theorem Laws.RoundTrip.jr (f : SX) : Laws.RoundTrip.Statement (.jr f) := by
  refine ⟨fun k h hw => ?_, fun h => absurd h Bool.false_ne_true⟩
  obtain rfl : 0 = k := Option.some.inj h
  have hd : ∀ w, w.extractLsb' 56 8 = 51#8 → decodeS w = legal (SX.zeros w) (.jr (SX.of w)) := by
    intro w h; delta decodeS; rw [h]; rfl
  show decodeS (SX.word 51 f) = _
  rw [hd _ (SX.op_word 51 f), SX.of_word, SX.zeros_word]
  exact legal_wf hw

theorem Laws.RoundTrip.loop (f : SP) : Laws.RoundTrip.Statement (.loop f) := by
  refine ⟨fun k h hw => ?_, fun h => absurd h Bool.false_ne_true⟩
  obtain rfl : 0 = k := Option.some.inj h
  have hd : ∀ w, w.extractLsb' 56 8 = 52#8 → decodeS w = legal (SP.zeros w) (.loop (SP.of w)) := by
    intro w h; delta decodeS; rw [h]; rfl
  show decodeS (SP.word 52 f) = _
  rw [hd _ (SP.op_word 52 f), SP.of_word, SP.zeros_word]
  exact legal_wf hw

theorem Laws.RoundTrip.loopi (f : SQ) : Laws.RoundTrip.Statement (.loopi f) := by
  refine ⟨fun k h hw => ?_, fun h => absurd h Bool.false_ne_true⟩
  obtain rfl : 0 = k := Option.some.inj h
  have hd : ∀ w, w.extractLsb' 56 8 = 53#8 → decodeS w = legal (SQ.zeros w) (.loopi (SQ.of w)) := by
    intro w h; delta decodeS; rw [h]; rfl
  show decodeS (SQ.word 53 f) = _
  rw [hd _ (SQ.op_word 53 f), SQ.of_word, SQ.zeros_word]
  exact legal_wf hw

theorem Laws.RoundTrip.lbrk : Laws.RoundTrip.Statement .lbrk := by
  refine ⟨fun k h _ => ?_, fun h => absurd h Bool.false_ne_true⟩
  obtain rfl : 0 = k := Option.some.inj h
  decide

theorem Laws.RoundTrip.lidx (f : SX) : Laws.RoundTrip.Statement (.lidx f) := by
  refine ⟨fun k h hw => ?_, fun h => absurd h Bool.false_ne_true⟩
  obtain rfl : 0 = k := Option.some.inj h
  have hd : ∀ w, w.extractLsb' 56 8 = 55#8 → decodeS w = legal (SX.zeros w) (.lidx (SX.of w)) := by
    intro w h; delta decodeS; rw [h]; rfl
  show decodeS (SX.word 55 f) = _
  rw [hd _ (SX.op_word 55 f), SX.of_word, SX.zeros_word]
  exact legal_wf hw

theorem Laws.RoundTrip.trap (f : SX) : Laws.RoundTrip.Statement (.trap f) := by
  refine ⟨fun k h hw => ?_, fun h => absurd h Bool.false_ne_true⟩
  obtain rfl : 0 = k := Option.some.inj h
  have hd : ∀ w, w.extractLsb' 56 8 = 56#8 → decodeS w = legal (SX.zeros w) (.trap (SX.of w)) := by
    intro w h; delta decodeS; rw [h]; rfl
  show decodeS (SX.word 56 f) = _
  rw [hd _ (SX.op_word 56 f), SX.of_word, SX.zeros_word]
  exact legal_wf hw

theorem Laws.RoundTrip.eret : Laws.RoundTrip.Statement .eret := by
  refine ⟨fun k h _ => ?_, fun h => absurd h Bool.false_ne_true⟩
  obtain rfl : 0 = k := Option.some.inj h
  decide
※
▸ ASSIGNED TASK: Take the entries above and transcribe them exactly.

▸ RESULT OF THE TASK:
theorem Laws.RoundTrip.jr (f : SX) : Laws.RoundTrip.Statement (.jr f) := by
  refine ⟨fun k h hw => ?_, fun h => absurd h Bool.false_ne_true⟩
  obtain rfl : 0 = k := Option.some.inj h
  have hd : ∀ w, w.extractLsb' 56 8 = 51#8 → decodeS w = legal (SX.zeros w) (.jr (SX.of w)) := by
    intro w h; delta decodeS; rw [h]; rfl
  show decodeS (SX.word 51 f) = _
  rw [hd _ (SX.op_word 51 f), SX.of_word, SX.zeros_word]
  exact legal_wf hw

theorem Laws.RoundTrip.loop (f : SP) : Laws.RoundTrip.Statement (.loop f) := by
  refine ⟨fun k h hw => ?_, fun h => absurd h Bool.false_ne_true⟩
  obtain rfl : 0 = k := Option.some.inj h
  have hd : ∀ w, w.extractLsb' 56 8 = 52#8 → decodeS w = legal (SP.zeros w) (.loop (SP.of w)) := by
    intro w h; delta decodeS; rw [h]; rfl
  show decodeS (SP.word 52 f) = _
  rw [hd _ (SP.op_word 52 f), SP.of_word, SP.zeros_word]
  exact legal_wf hw

theorem Laws.RoundTrip.loopi (f : SQ) : Laws.RoundTrip.Statement (.loopi f) := by
  refine ⟨fun k h hw => ?_, fun h => absurd h Bool.false_ne_true⟩
  obtain rfl : 0 = k := Option.some.inj h
  have hd : ∀ w, w.extractLsb' 56 8 = 53#8 → decodeS w = legal (SQ.zeros w) (.loopi (SQ.of w)) := by
    intro w h; delta decodeS; rw [h]; rfl
  show decodeS (SQ.word 53 f) = _
  rw [hd _ (SQ.op_word 53 f), SQ.of_word, SQ.zeros_word]
  exact legal_wf hw

theorem Laws.RoundTrip.lbrk : Laws.RoundTrip.Statement .lbrk := by
  refine ⟨fun k h _ => ?_, fun h => absurd h Bool.false_ne_true⟩
  obtain rfl : 0 = k := Option.some.inj h
  decide

theorem Laws.RoundTrip.lidx (f : SX) : Laws.RoundTrip.Statement (.lidx f) := by
  refine ⟨fun k h hw => ?_, fun h => absurd h Bool.false_ne_true⟩
  obtain rfl : 0 = k := Option.some.inj h
  have hd : ∀ w, w.extractLsb' 56 8 = 55#8 → decodeS w = legal (SX.zeros w) (.lidx (SX.of w)) := by
    intro w h; delta decodeS; rw [h]; rfl
  show decodeS (SX.word 55 f) = _
  rw [hd _ (SX.op_word 55 f), SX.of_word, SX.zeros_word]
  exact legal_wf hw

theorem Laws.RoundTrip.trap (f : SX) : Laws.RoundTrip.Statement (.trap f) := by
  refine ⟨fun k h hw => ?_, fun h => absurd h Bool.false_ne_true⟩
  obtain rfl : 0 = k := Option.some.inj h
  have hd : ∀ w, w.extractLsb' 56 8 = 56#8 → decodeS w = legal (SX.zeros w) (.trap (SX.of w)) := by
    intro w h; delta decodeS; rw [h]; rfl
  show decodeS (SX.word 56 f) = _
  rw [hd _ (SX.op_word 56 f), SX.of_word, SX.zeros_word]
  exact legal_wf hw

theorem Laws.RoundTrip.eret : Laws.RoundTrip.Statement .eret := by
  refine ⟨fun k h _ => ?_, fun h => absurd h Bool.false_ne_true⟩
  obtain rfl : 0 = k := Option.some.inj h
  decide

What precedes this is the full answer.